We next examined the effect of IR on HER phosphorylation in MCF-7 cells. As shown in Figure 1b, immunoblotting, respectively, detected 1.5-, 9- and 2-fold increases in the phosphorylation of HER1, HER2 and HER3 in MCF-7 cells within 15 min after IR. At 1 h after IR, HER2 phosphorylation further increased, whereas HER1 and HER3 phosphorylation decreased to a level even lower than that of the unirradiated cells (Figure 1b). IR also induced HER4 phosphorylation in MCF-7 cells at 1 h after IR (Figure 1b). There was no change in protein levels of HER1, HER3 and HER4 following IR. However, an increase of HER2 protein was detected in the irradiated cells at 1 h after IR (Figure 1b).

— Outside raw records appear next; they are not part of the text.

-- ==== Sys2Proof/Laws/Bytes.lean ====
section
/-! SUPPORT. Fields of byte lists read back from the bytes they were written as: little-endian values, fields one after
another, bias lists, histories and stream contexts. -/

namespace Sys2Proof.Machine

theorem leNat_leBytes (n v : Nat) : leNat (leBytes n v) = v % 256 ^ n := by
  induction n generalizing v with
  | zero => simp [leBytes, leNat, Nat.mod_one]
  | succ n ih =>
    have e : (BitVec.ofNat 8 v).toNat = v % 256 := BitVec.toNat_ofNat _ _
    rw [leBytes, leNat, ih, e, Nat.pow_succ, Nat.mul_comm (256 ^ n) 256, Nat.mod_mul]

theorem slice_append_left (xs ys : List Byte) (o n : Nat) (h : o + n ≤ xs.length) : slice (xs ++ ys) o n = slice xs o n := by
  unfold slice
  have : ((xs ++ ys).drop o).take n = (xs.drop o).take n := by
    rw [List.drop_append_of_le_length (by omega), List.take_append_of_le_length (by rw [List.length_drop]; omega)]
  rw [this]

theorem slice_append_right (xs ys : List Byte) (o n : Nat) : slice (xs ++ ys) (xs.length + o) n = slice ys o n := by
  unfold slice
  have : (xs ++ ys).drop (xs.length + o) = ys.drop o := by
    rw [List.drop_append, List.drop_eq_nil_of_le (by omega)]; simp
  rw [this]

theorem slice_all (xs ys : List Byte) : slice (xs ++ ys) 0 xs.length = xs := by
  unfold slice; simp

theorem fieldAt_left (xs ys : List Byte) (o n : Nat) (h : o + n ≤ xs.length) : fieldAt (xs ++ ys) o n = fieldAt xs o n := by
  unfold fieldAt; rw [slice_append_left _ _ _ _ h]

theorem fieldAt_right (xs ys : List Byte) (o n : Nat) : fieldAt (xs ++ ys) (xs.length + o) n = fieldAt ys o n := by
  unfold fieldAt; rw [slice_append_right]

theorem fieldAt_leBytes (n v : Nat) (ys : List Byte) : fieldAt (leBytes n v ++ ys) 0 n = v % 256 ^ n := by
  unfold fieldAt
  have := slice_all (leBytes n v) ys
  rw [leBytes_length] at this
  rw [this, leNat_leBytes]

/-- Fields one after another: widths in bytes and values. -/
def segs : List (Nat × Nat) → List Byte
  | [] => []
  | p :: l => leBytes p.1 p.2 ++ segs l

def segLen : List (Nat × Nat) → Nat
  | [] => 0
  | p :: l => p.1 + segLen l

theorem segs_length (l : List (Nat × Nat)) : (segs l).length = segLen l := by
  induction l with
  | nil => rfl
  | cons p l ih => simp [segs, segLen, leBytes_length, ih]

theorem segs_append (a b : List (Nat × Nat)) : segs (a ++ b) = segs a ++ segs b := by
  induction a with
  | nil => rfl
  | cons p l ih => simp [segs, ih]

theorem fieldAt_segs (pre post : List (Nat × Nat)) (n v o : Nat) (rest : List Byte) (ho : o = segLen pre) :
    fieldAt (segs (pre ++ (n, v) :: post) ++ rest) o n = v % 256 ^ n := by
  subst ho
  rw [segs_append, List.append_assoc, ← segs_length pre, ← Nat.add_zero (segs pre).length, fieldAt_right]
  show fieldAt (leBytes n v ++ segs post ++ rest) 0 n = _
  rw [List.append_assoc, fieldAt_leBytes]

theorem biasBytes_cons (x : Nat × Word) (xs : List (Nat × Word)) :
    biasBytes (x :: xs) = leBytes 4 x.1 ++ (leBytes 4 x.2.toNat ++ biasBytes xs) := by
  show leBytes 4 x.1 ++ leBytes 4 x.2.toNat ++ biasBytes xs = _
  rw [List.append_assoc]

theorem biasBytes_length (l : List (Nat × Word)) : (biasBytes l).length = 8 * l.length := by
  induction l with
  | nil => rfl
  | cons x xs ih => rw [biasBytes_cons]; simp only [List.length_append, leBytes_length, List.length_cons, ih]; omega

theorem parsePairs_biasBytes (l : List (Nat × Word)) (rest : List Byte) (h : ∀ p ∈ l, p.1 < 2 ^ 32) :
    parsePairs (biasBytes l ++ rest) l.length = l := by
  induction l with
  | nil => rfl
  | cons x xs ih =>
    have ih := ih fun p hp => h p (List.mem_cons_of_mem _ hp)
    have hx := h x List.mem_cons_self
    unfold parsePairs at ih ⊢
    rw [List.length_cons, List.range_succ_eq_map, List.map_cons, List.map_map]
    refine List.cons_eq_cons.2 ⟨?_, ?_⟩
    · rw [biasBytes_cons]
      simp only [Nat.mul_zero, Nat.zero_add, List.append_assoc]
      rw [fieldAt_leBytes]
      have e : fieldAt (leBytes 4 x.1 ++ (leBytes 4 x.2.toNat ++ (biasBytes xs ++ rest))) 4 4 = x.2.toNat % 256 ^ 4 := by
        have := fieldAt_right (leBytes 4 x.1) (leBytes 4 x.2.toNat ++ (biasBytes xs ++ rest)) 0 4
        rw [leBytes_length] at this
        rw [this, fieldAt_leBytes]
      rw [e]
      have h1 : x.1 % 256 ^ 4 = x.1 := Nat.mod_eq_of_lt (by omega)
      have h2 : x.2.toNat % 256 ^ 4 = x.2.toNat := Nat.mod_eq_of_lt (by have := x.2.isLt; omega)
      rw [h1, h2, BitVec.ofNat_toNat, BitVec.setWidth_eq]
    · refine Eq.trans ?_ ih
      apply List.map_congr_left
      intro i _
      have hs : ∀ o n, fieldAt (biasBytes (x :: xs) ++ rest) (8 + o) n = fieldAt (biasBytes xs ++ rest) o n := by
        intro o n
        have := fieldAt_right (leBytes 4 x.1 ++ leBytes 4 x.2.toNat) (biasBytes xs ++ rest) o n
        rw [List.length_append, leBytes_length, leBytes_length] at this
        rw [biasBytes_cons, List.append_assoc, List.append_assoc, ← List.append_assoc (leBytes 4 x.1)]
        exact this
      simp only [Function.comp]
      have e1 : 8 * (i + 1) = 8 + 8 * i := by omega
      have e2 : 8 * (i + 1) + 4 = 8 + (8 * i + 4) := by omega
      rw [e2, hs, e1, hs]

theorem histBytes_cons (x : Nat) (xs : List Nat) : (x :: xs).flatMap (leBytes 4) = leBytes 4 x ++ xs.flatMap (leBytes 4) := rfl

theorem histBytes_length (l : List Nat) : (l.flatMap (leBytes 4)).length = 4 * l.length := by
  induction l with
  | nil => rfl
  | cons x xs ih => rw [histBytes_cons]; simp only [List.length_append, leBytes_length, List.length_cons, ih]; omega

theorem tokens_histBytes (l : List Nat) (rest : List Byte) (h : ∀ t ∈ l, t < 2 ^ 32) :
    (List.range l.length).map (fun i => fieldAt (l.flatMap (leBytes 4) ++ rest) (4 * i) 4) = l := by
  induction l with
  | nil => rfl
  | cons x xs ih =>
    have ih := ih fun p hp => h p (List.mem_cons_of_mem _ hp)
    have hx := h x List.mem_cons_self
    rw [List.length_cons, List.range_succ_eq_map, List.map_cons, List.map_map]
    refine List.cons_eq_cons.2 ⟨?_, ?_⟩
    · rw [histBytes_cons, List.append_assoc, Nat.mul_zero, fieldAt_leBytes]
      exact Nat.mod_eq_of_lt (by omega)
    · refine Eq.trans ?_ ih
      apply List.map_congr_left
      intro i _
      simp only [Function.comp]
      have := fieldAt_right (leBytes 4 x) (xs.flatMap (leBytes 4) ++ rest) (4 * i) 4
      rw [leBytes_length] at this
      have e1 : 4 * (i + 1) = 4 + 4 * i := by omega
      rw [histBytes_cons, List.append_assoc, e1]
      exact this

/-! ### The context -/

def ctxSegs (sid : Nat) (st : Stream) : List (Nat × Nat) :=
  [(16, st.seed.toNat), (6, st.step), (2, sid), (1, b2n st.isOpen + 2 * b2n st.histValid + 4 * b2n st.ringBound),
   (1, st.modes), (2, st.window), (4, st.topK), (4, st.temp.toNat), (4, st.minP.toNat), (4, st.topP.toNat),
   (4, st.softCap.toNat), (4, st.rep.toNat), (4, st.pres.toNat), (4, st.freq.toNat), (2, st.bias.length),
   (2, st.hist.length), (8, st.maskSpec), (16, st.ring.toNat), (2, st.histHead), (6, 0), (8, st.userTag), (404, 0)]

theorem ctxBytes_segs (sid : Nat) (st : Stream) :
    ctxBytes sid st = segs (ctxSegs sid st) ++ leBytes 4 (crc32c (segs (ctxSegs sid st))) := by
  have : ∀ b : List Byte, (leBytes 16 st.seed.toNat ++ leBytes 6 st.step ++ leBytes 2 sid ++
    leBytes 1 (b2n st.isOpen + 2 * b2n st.histValid + 4 * b2n st.ringBound) ++ leBytes 1 st.modes ++
    leBytes 2 st.window ++ leBytes 4 st.topK ++ leBytes 4 st.temp.toNat ++ leBytes 4 st.minP.toNat ++
    leBytes 4 st.topP.toNat ++ leBytes 4 st.softCap.toNat ++ leBytes 4 st.rep.toNat ++ leBytes 4 st.pres.toNat ++
    leBytes 4 st.freq.toNat ++ leBytes 2 st.bias.length ++ leBytes 2 st.hist.length ++ leBytes 8 st.maskSpec ++
    leBytes 16 st.ring.toNat ++ leBytes 2 st.histHead ++ leBytes 6 0 ++ leBytes 8 st.userTag ++ leBytes 404 0) = segs (ctxSegs sid st) := by
    intro _
    simp only [ctxSegs, segs, List.append_assoc, List.append_nil]
  unfold ctxBytes
  dsimp only
  rw [this []]

theorem ctxSegs_length (sid : Nat) (st : Stream) : (segs (ctxSegs sid st)).length = 508 := by
  rw [segs_length]; simp only [ctxSegs, segLen]

theorem ctxBytes_length (sid : Nat) (st : Stream) : (ctxBytes sid st).length = 512 := by
  rw [ctxBytes_segs, List.length_append, ctxSegs_length, leBytes_length]

/-- A field of a context: pre are the fields before it. -/
theorem ctx_field (sid : Nat) (st : Stream) (rest : List Byte) (pre post : List (Nat × Nat)) (n v o : Nat)
    (h : ctxSegs sid st = pre ++ (n, v) :: post) (ho : o = segLen pre) : fieldAt (ctxBytes sid st ++ rest) o n = v % 256 ^ n := by
  rw [ctxBytes_segs, List.append_assoc, h]
  exact fieldAt_segs pre post n v o _ ho

theorem stream_ext {a b : Stream} (h0 : a.seed = b.seed) (h1 : a.step = b.step) (h2 : a.isOpen = b.isOpen) (h3 : a.histValid = b.histValid) (h4 : a.ringBound = b.ringBound) (h5 : a.modes = b.modes) (h6 : a.window = b.window) (h7 : a.topK = b.topK) (h8 : a.temp = b.temp) (h9 : a.minP = b.minP) (h10 : a.topP = b.topP) (h11 : a.softCap = b.softCap) (h12 : a.rep = b.rep) (h13 : a.pres = b.pres) (h14 : a.freq = b.freq) (h15 : a.bias = b.bias) (h16 : a.maskSpec = b.maskSpec) (h17 : a.ring = b.ring) (h18 : a.userTag = b.userTag) (h19 : a.hist = b.hist) (h20 : a.histHead = b.histHead) : a = b := by
  cases a; cases b; simp only at *; subst_vars; rfl

theorem ofNat_field {w k : Nat} (x : BitVec w) (h : 2 ^ w = 256 ^ k) : BitVec.ofNat w (x.toNat % 256 ^ k) = x := by
  rw [Nat.mod_eq_of_lt (by rw [← h]; exact x.isLt), BitVec.ofNat_toNat, BitVec.setWidth_eq]

theorem flagBits (a b c : Bool) : bit ((b2n a + 2 * b2n b + 4 * b2n c) % 256 ^ 1) 0 = a ∧
    bit ((b2n a + 2 * b2n b + 4 * b2n c) % 256 ^ 1) 1 = b ∧ bit ((b2n a + 2 * b2n b + 4 * b2n c) % 256 ^ 1) 2 = c ∧
    bits ((b2n a + 2 * b2n b + 4 * b2n c) % 256 ^ 1) 7 3 = 0 := by
  cases a <;> cases b <;> cases c <;> decide

/-- A context's 512 bytes read back. -/
theorem parse_ctx (sid : Nat) (st : Stream) (bias : List (Nat × Word)) (hist : List Nat)
    (h1 : st.step < 2 ^ 48) (h2 : st.modes < 256) (h3 : st.window < 65536) (h4 : st.topK < 2 ^ 32)
    (h5 : st.maskSpec < 2 ^ 64) (h6 : st.userTag < 2 ^ 64) (h7 : st.histHead < 4096) :
    parseCtx (ctxBytes sid st) bias hist = { st with bias := bias, hist := hist } := by
  have F : ∀ (pre post : List (Nat × Nat)) (n v o : Nat), ctxSegs sid st = pre ++ (n, v) :: post → o = segLen pre →
      fieldAt (ctxBytes sid st) o n = v % 256 ^ n := by
    intro pre post n v o h ho
    have := ctx_field sid st [] pre post n v o h ho
    rwa [List.append_nil] at this
  have f0 := F [] _ 16 _ 0 rfl rfl
  have f1 := F ((ctxSegs sid st).take 1) _ 6 _ 0x10 rfl (by simp only [ctxSegs, List.take, segLen])
  have f3 := F ((ctxSegs sid st).take 3) _ 1 _ 0x18 rfl (by simp only [ctxSegs, List.take, segLen])
  have f4 := F ((ctxSegs sid st).take 4) _ 1 _ 0x19 rfl (by simp only [ctxSegs, List.take, segLen])
  have f5 := F ((ctxSegs sid st).take 5) _ 2 _ 0x1A rfl (by simp only [ctxSegs, List.take, segLen])
  have f6 := F ((ctxSegs sid st).take 6) _ 4 _ 0x1C rfl (by simp only [ctxSegs, List.take, segLen])
  have f7 := F ((ctxSegs sid st).take 7) _ 4 _ 0x20 rfl (by simp only [ctxSegs, List.take, segLen])
  have f8 := F ((ctxSegs sid st).take 8) _ 4 _ 0x24 rfl (by simp only [ctxSegs, List.take, segLen])
  have f9 := F ((ctxSegs sid st).take 9) _ 4 _ 0x28 rfl (by simp only [ctxSegs, List.take, segLen])
  have f10 := F ((ctxSegs sid st).take 10) _ 4 _ 0x2C rfl (by simp only [ctxSegs, List.take, segLen])
  have f11 := F ((ctxSegs sid st).take 11) _ 4 _ 0x30 rfl (by simp only [ctxSegs, List.take, segLen])
  have f12 := F ((ctxSegs sid st).take 12) _ 4 _ 0x34 rfl (by simp only [ctxSegs, List.take, segLen])
  have f13 := F ((ctxSegs sid st).take 13) _ 4 _ 0x38 rfl (by simp only [ctxSegs, List.take, segLen])
  have f16 := F ((ctxSegs sid st).take 16) _ 8 _ 0x40 rfl (by simp only [ctxSegs, List.take, segLen])
  have f17 := F ((ctxSegs sid st).take 17) _ 16 _ 0x48 rfl (by simp only [ctxSegs, List.take, segLen])
  have f18 := F ((ctxSegs sid st).take 18) _ 2 _ 0x58 rfl (by simp only [ctxSegs, List.take, segLen])
  have f20 := F ((ctxSegs sid st).take 20) _ 8 _ 0x60 rfl (by simp only [ctxSegs, List.take, segLen])
  obtain ⟨b0, b1, b2, -⟩ := flagBits st.isOpen st.histValid st.ringBound
  unfold parseCtx qword word32
  simp only [f0, f1, f3, f4, f5, f6, f7, f8, f9, f10, f11, f12, f13, f16, f17, f18, f20, b0, b1, b2]
  apply stream_ext
  · exact ofNat_field (k := 16) st.seed rfl
  · exact Nat.mod_eq_of_lt h1
  · rfl
  · rfl
  · rfl
  · exact Nat.mod_eq_of_lt h2
  · exact Nat.mod_eq_of_lt h3
  · exact Nat.mod_eq_of_lt h4
  · exact ofNat_field (k := 4) st.temp rfl
  · exact ofNat_field (k := 4) st.minP rfl
  · exact ofNat_field (k := 4) st.topP rfl
  · exact ofNat_field (k := 4) st.softCap rfl
  · exact ofNat_field (k := 4) st.rep rfl
  · exact ofNat_field (k := 4) st.pres rfl
  · exact ofNat_field (k := 4) st.freq rfl
  · rfl
  · exact Nat.mod_eq_of_lt h5
  · exact ofNat_field (k := 16) st.ring rfl
  · exact Nat.mod_eq_of_lt h6
  · rfl
  · exact Nat.mod_eq_of_lt (by omega)

theorem padTo_length (n : Nat) (bs : List Byte) (h : bs.length ≤ n) : (padTo n bs).length = n := by
  unfold padTo
  simp only [List.length_append, List.length_replicate]
  omega

theorem slice_part (xs ys : List Byte) (o n : Nat) (h : n ≤ ys.length) : slice (xs ++ ys) (xs.length + o) n = slice ys o n :=
  slice_append_right xs ys o n

theorem slice_zeros (k o n : Nat) : ((slice (List.replicate k 0#8) o n).all fun b => b == 0#8) = true := by
  unfold slice
  rw [List.all_append, Bool.and_eq_true, List.all_eq_true, List.all_eq_true]
  constructor
  · intro x hx
    have := List.mem_of_mem_drop (List.mem_of_mem_take hx)
    rw [List.eq_of_mem_replicate this]; rfl
  · intro x hx
    rw [List.eq_of_mem_replicate hx]; rfl

theorem slice_exact (xs ys zs : List Byte) (n : Nat) (h : ys.length = n) : slice (xs ++ (ys ++ zs)) xs.length n = ys := by
  have := slice_append_right xs (ys ++ zs) 0 n
  rw [Nat.add_zero] at this
  rw [this, ← h, slice_all]

theorem leBytes_zero (n : Nat) : leBytes n 0 = List.replicate n 0#8 := by
  induction n with
  | zero => rfl
  | succ n ih => show BitVec.ofNat 8 0 :: leBytes n (0 / 256) = _; rw [Nat.zero_div, ih]; rfl

theorem slice_segs (pre post : List (Nat × Nat)) (n v o : Nat) (rest : List Byte) (ho : o = segLen pre) :
    slice (segs (pre ++ (n, v) :: post) ++ rest) o n = leBytes n v := by
  subst ho
  rw [segs_append, List.append_assoc, ← segs_length pre]
  show slice (segs pre ++ (leBytes n v ++ segs post ++ rest)) _ n = _
  rw [List.append_assoc]
  exact slice_exact _ _ _ _ (leBytes_length _ _)

theorem crcBits_lt {poly : Nat} (hp : poly < 2 ^ 32) (k c : Nat) (hc : c < 2 ^ 32) : crcBits poly k c < 2 ^ 32 := by
  induction k generalizing c with
  | zero => exact hc
  | succ k ih =>
    apply ih
    unfold crcBit
    split
    · exact Nat.xor_lt_two_pow (by omega) hp
    · omega

theorem crc32c_lt (bs : List Byte) : crc32c bs < 2 ^ 32 := by
  have : ∀ (l : List Byte) (c : Nat), c < 2 ^ 32 → crcRun 0x82F63B78 c l < 2 ^ 32 := by
    intro l
    induction l with
    | nil => intro c h; exact h
    | cons b l ih =>
      intro c h
      apply ih
      exact crcBits_lt (by decide) _ _ (Nat.xor_lt_two_pow h (by have := b.isLt; omega))
  exact Nat.xor_lt_two_pow (this bs _ (by decide)) (by decide)

theorem zeroField_of {bs : List Byte} {lo hi k : Nat} (h : slice bs lo (hi - lo) = List.replicate k 0#8) : zeroField bs lo hi = (lo, true) := by
  unfold zeroField
  rw [h]
  congr 1
  rw [List.all_eq_true]
  intro x hx
  rw [List.eq_of_mem_replicate hx]; rfl

theorem slice_replicate (k n : Nat) (h : n ≤ k) (ys : List Byte) : slice (List.replicate k 0#8 ++ ys) 0 n = List.replicate n 0#8 := by
  unfold slice
  rw [List.drop_zero, List.take_append_of_le_length (by simpa using h), List.take_replicate, Nat.min_eq_left h]
  simp

end Sys2Proof.Machine
end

We also examined the HER phosphorylation in SkBr3 cells following IR. As shown in Figure 1c, while IR had little effect on the HER1 phosphorylation in SkBr3 cells, IR induced phosphorylation of both HER2 and HER3 in SkBr3 cells. Furthermore, the increase of HER2 phosphorylation was observed within 15 min following IR and the increase of HER3 phosphorylation was detected at 1 h after IR. Collectively, these results indicate an activation of HER RTKs in breast cancer cells following IR.
IR induces G2/M arrest in breast cancer cells
We examined the effect of IR on cell cycle response of breast cancer cells. Log-phase cells were exposed to IR and analyzed for DNA content by fluorescence-activated cell sorting (FACS) at 24 h following IR. As shown in Figure 2a, IR exposure induced a dose-dependent increase in the amount of 4N-DNA content cells, indicative of G2/M cell cycle arrest, in MCF-7 cells.4 Furthermore, as shown in Figure 2a (lower right panel), while the induction of G2/M arrest following IR was time-dependent with a maximum detected at 6 h after IR, the amounts of G1- and S-phase cells were decreased flowing IR. Consistent with the results obtained from MCF-7 cells, IR also induced a dose-dependent accumulation in G2/M-phase cells in ZR-75-1 and SkBr3 cells (Figure 2b).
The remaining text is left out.